> [PROBLEM DETAILS]:
Search the entries for the word "tkoFrom" and report each line that has it.

(Stored data)
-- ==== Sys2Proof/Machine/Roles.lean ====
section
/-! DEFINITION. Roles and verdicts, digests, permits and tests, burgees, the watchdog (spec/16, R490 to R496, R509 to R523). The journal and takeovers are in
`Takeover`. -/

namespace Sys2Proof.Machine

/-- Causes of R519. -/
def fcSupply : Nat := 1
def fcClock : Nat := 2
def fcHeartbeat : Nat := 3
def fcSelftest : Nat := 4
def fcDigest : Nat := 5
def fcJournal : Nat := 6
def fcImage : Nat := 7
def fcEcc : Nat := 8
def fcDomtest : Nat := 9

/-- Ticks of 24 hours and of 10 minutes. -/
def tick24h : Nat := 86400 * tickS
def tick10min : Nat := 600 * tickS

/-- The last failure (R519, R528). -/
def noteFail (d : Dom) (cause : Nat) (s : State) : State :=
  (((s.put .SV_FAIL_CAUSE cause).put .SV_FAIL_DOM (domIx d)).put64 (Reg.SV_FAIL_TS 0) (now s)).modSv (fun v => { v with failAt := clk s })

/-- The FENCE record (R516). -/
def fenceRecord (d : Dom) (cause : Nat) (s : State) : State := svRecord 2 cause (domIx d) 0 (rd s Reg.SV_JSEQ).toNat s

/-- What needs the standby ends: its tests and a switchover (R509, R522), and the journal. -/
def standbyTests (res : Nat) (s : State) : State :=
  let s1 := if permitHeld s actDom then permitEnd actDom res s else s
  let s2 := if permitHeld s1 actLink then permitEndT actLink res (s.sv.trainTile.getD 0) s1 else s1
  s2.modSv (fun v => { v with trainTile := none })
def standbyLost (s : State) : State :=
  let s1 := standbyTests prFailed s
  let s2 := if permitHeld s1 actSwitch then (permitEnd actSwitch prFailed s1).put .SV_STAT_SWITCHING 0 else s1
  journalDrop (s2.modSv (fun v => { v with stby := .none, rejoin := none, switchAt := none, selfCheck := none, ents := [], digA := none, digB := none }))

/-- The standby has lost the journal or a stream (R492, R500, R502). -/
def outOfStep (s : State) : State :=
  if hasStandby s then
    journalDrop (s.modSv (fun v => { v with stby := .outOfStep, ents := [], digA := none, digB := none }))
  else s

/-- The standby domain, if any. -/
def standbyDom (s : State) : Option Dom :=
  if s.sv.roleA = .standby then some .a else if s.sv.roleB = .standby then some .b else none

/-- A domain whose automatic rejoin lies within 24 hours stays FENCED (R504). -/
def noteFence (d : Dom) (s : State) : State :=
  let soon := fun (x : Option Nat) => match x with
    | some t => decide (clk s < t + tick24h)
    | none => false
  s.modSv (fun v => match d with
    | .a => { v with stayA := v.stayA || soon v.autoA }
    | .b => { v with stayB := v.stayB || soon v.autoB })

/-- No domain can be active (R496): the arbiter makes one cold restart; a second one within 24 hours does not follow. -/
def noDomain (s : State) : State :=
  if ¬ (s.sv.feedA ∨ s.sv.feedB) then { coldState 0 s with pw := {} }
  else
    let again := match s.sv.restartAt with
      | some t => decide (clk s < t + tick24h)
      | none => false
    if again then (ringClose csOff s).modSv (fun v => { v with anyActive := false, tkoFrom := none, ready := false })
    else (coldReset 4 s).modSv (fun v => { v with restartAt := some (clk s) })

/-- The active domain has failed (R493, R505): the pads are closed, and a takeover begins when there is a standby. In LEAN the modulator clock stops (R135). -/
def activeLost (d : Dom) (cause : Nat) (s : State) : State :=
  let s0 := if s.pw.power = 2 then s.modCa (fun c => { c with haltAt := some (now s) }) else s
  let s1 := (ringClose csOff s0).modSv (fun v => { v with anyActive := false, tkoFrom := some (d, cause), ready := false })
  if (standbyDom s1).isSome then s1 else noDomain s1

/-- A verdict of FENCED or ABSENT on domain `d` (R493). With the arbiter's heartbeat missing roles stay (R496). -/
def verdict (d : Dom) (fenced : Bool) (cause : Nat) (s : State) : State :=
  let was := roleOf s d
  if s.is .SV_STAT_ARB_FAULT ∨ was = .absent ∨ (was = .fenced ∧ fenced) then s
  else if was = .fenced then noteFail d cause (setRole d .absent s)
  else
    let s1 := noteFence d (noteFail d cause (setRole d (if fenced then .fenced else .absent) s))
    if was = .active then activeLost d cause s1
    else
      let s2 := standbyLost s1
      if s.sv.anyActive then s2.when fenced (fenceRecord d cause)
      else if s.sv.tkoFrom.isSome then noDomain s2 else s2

> [ANSWER AREA]:
    if again then (ringClose csOff s).modSv (fun v => { v with anyActive := false, tkoFrom := none, ready := false })
  let s1 := (ringClose csOff s0).modSv (fun v => { v with anyActive := false, tkoFrom := some (d, cause), ready := false })
      else if s.sv.tkoFrom.isSome then noDomain s2 else s2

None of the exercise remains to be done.